One of the more substantive contributions to the notion of the New Aesthetic has been through a development of, and linking to, the way in which the digital and the everyday are increasingly interpenetrating each other. Here, the notion of the irrepresentability of computation, as both an infrastructure and an ecology, are significant in understanding the common New Aesthetic tendency towards pixelated graphics and a retro 8-bit form. This is related to the idea of an episteme (or ontotheology) identified with relation to computation and computational ways of seeing and doing: computationality.

Michael Betancourt has discussed the New Aesthetic in relation to digital automation.

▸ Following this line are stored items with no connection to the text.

/-- R251, R259: SYS, BR and MASK. TRAP, and a JR outside the code, fail the launch. A BAR opens when every thread of the
workgroup that has not ended waits at one. -/
def Obligations.ControlFlowAndMasks : Prop :=
  ∀ (t : Thr) (b : BFmt) (f : RFmt) (c : SFmt) (s : State) (x : ThrSt) (w : WgSt) (e : VEnv) (u : State),
    let A : Word32 := BitVec.ofNat 32 (x.s b.sa)
    let B : Word32 := BitVec.ofNat 32 (x.s b.sb)
    let M : Word32 := BitVec.ofNat 32 (x.m (b.sa % 8))
    let P : Word32 := BitVec.ofNat 32 (x.m f.a)
    let Q : Word32 := BitVec.ofNat 32 (x.m f.b)
    let jump : ThrSt := { x with pc := ((x.pc : Int) + b.off.toInt).toNat }
    (∀ k ∈ ([(.brJmp t b, true), (.brBeq t b, A == B), (.brBne t b, A != B), (.brBlt t b, A.slt B), (.brBge t b, B.sle A),
        (.brBltu t b, A.ult B), (.brBgeu t b, B.ule A), (.brBany t b, M != 0), (.brBnone t b, M == 0),
        (.brBall t b, M == 0xFFFFFFFF)] : List (Instr × Bool)),
      s.issues t k.1 = some (x, w, e, u) → exec k.1 s = .next (u.afterIssue t (if k.2 then jump else x.past) w)) ∧
    (s.issues t (.brJal t b) = some (x, w, e, u) → exec (.brJal t b) s = .next (u.afterIssue t (jump.putS b.sa (x.pc + 1)) w)) ∧
    (s.issues t (.brJr t b) = some (x, w, e, u) →
      exec (.brJr t b) s = .next (if x.s b.sa < e.k.code then u.afterIssue t { x with pc := x.s b.sa } w
        else u.launchFail e.d (t.core / 8) 0xA0 (vecDetail e x.pc 0))) ∧
    (∀ k ∈ ([(.maskMand t f, P &&& Q), (.maskMor t f, P ||| Q), (.maskMxor t f, P ^^^ Q), (.maskMandn t f, P &&& ~~~Q),
        (.maskMnot t f, ~~~P), (.maskStom t f, BitVec.ofNat 32 (x.s f.a))] : List (Instr × Word32)),
      s.issues t k.1 = some (x, w, e, u) → exec k.1 s = .next (u.afterIssue t (x.past.putM f.d k.2.toNat) w)) ∧
    (∀ k ∈ ([(.maskMtos t f, P.toNat), (.maskMpop t f, (lanes.filter (fun i => P.getLsbD i)).length),
        (.maskMfirst t f, (lanes.find? (fun i => P.getLsbD i)).getD 32)] : List (Instr × Nat)),
      s.issues t k.1 = some (x, w, e, u) → exec k.1 s = .next (u.afterIssue t (x.past.putS f.d k.2) w)) ∧
    (∀ d m r, (x.putM d m).m r = if r = 0 then 0xFFFFFFFF else if r = d then m % 2 ^ 32 else x.m r) ∧
    (∀ k ∈ ([(.vecNop t c, x.past), (.vecFence t c, x.past), (.vecBar t c, { x.past with bar := true }),
        (.vecEnd t c, { x.past with ended := true, loads := [] })] : List (Instr × ThrSt)),
      s.issues t k.1 = some (x, w, e, u) → exec k.1 s = .next (u.afterIssue t k.2 w)) ∧
    (s.issues t (.vecTrap t c) = some (x, w, e, u) →
      exec (.vecTrap t c) s = .next (u.launchFail e.d (t.core / 8) 0xA4 (vecDetail e x.pc (c.imm.toNat % 65536)))) ∧
    (s.issues t (.vecLaneid t c) = some (x, w, e, u) →
      ∃ y : ThrSt, exec (.vecLaneid t c) s = .next (u.afterIssue t y w) ∧ y = { x.past with vr := y.vr, err := y.err } ∧
        ∀ r l, l < 32 → y.v r l = if r = c.d then l else x.v r l) ∧
    (s.issues t (.vecSread t c) = some (x, w, e, u) →
      let low := u.beacon % 2 ^ 32
      let high := u.beacon / 2 ^ 32
      exec (.vecSread t c) s = .next (match c.imm.toNat with
        | 7 => u.afterIssue t ({ x.past with hi := some high }.putS c.d low) w
        | 8 => u.afterIssue t ({ x.past with hi := none }.putS c.d (x.hi.getD high)) w
        | m => u.afterIssue t (x.past.putS c.d (nth 0 [w.x, w.y, w.z, x.idx, e.k.threads, t.core, u.ctxOf e.d, 0, 0, e.k.arg % 2 ^ 32,
            e.k.arg / 2 ^ 32, e.d.layerId, e.d.opId] m)) w)) ∧
    ∀ v : State, (∃ sl ∈ w.slots, ∃ y, v.thread ⟨w.core, sl⟩ = some y ∧ y.ended = false) →
      (∀ sl ∈ w.slots, sl < 8) → (∀ sl ∈ w.slots, ∀ y, v.thread ⟨w.core, sl⟩ = some y → y.ended = true ∨ y.bar = true) →
      ∃ v2 : State, v.settleWg w = v2 ∧ v2 = { v with thr := v2.thr } ∧
        ∀ sl ∈ w.slots, ∀ y, v.thread ⟨w.core, sl⟩ = some y → v2.thread ⟨w.core, sl⟩ = some { y with bar := false }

The ‘new aesthetic’ provides a reference point for the examination of Karl Marx's discussion of machines in ‘The Fragment on Machines.’
"The 'new aesthetic' documents is the shift from earlier considerations of machine labor as an amplifier and extension of human action -- as an augmentation of human labor -- to its replacement by models where the machine does not augment but supplant, in the process apparently removing the human intermediary that is the labor that historically lies between the work of human designer-engineers and fabrication following their plans."
According to Betancourt, the New Aesthetic documents a shift in production that is different than that described by Marx. Where the machines Marx described were dependent on human control, those identified with the New Aesthetic work to supplant the human element, replacing it with digital automation, effectively removing living labor from the production process.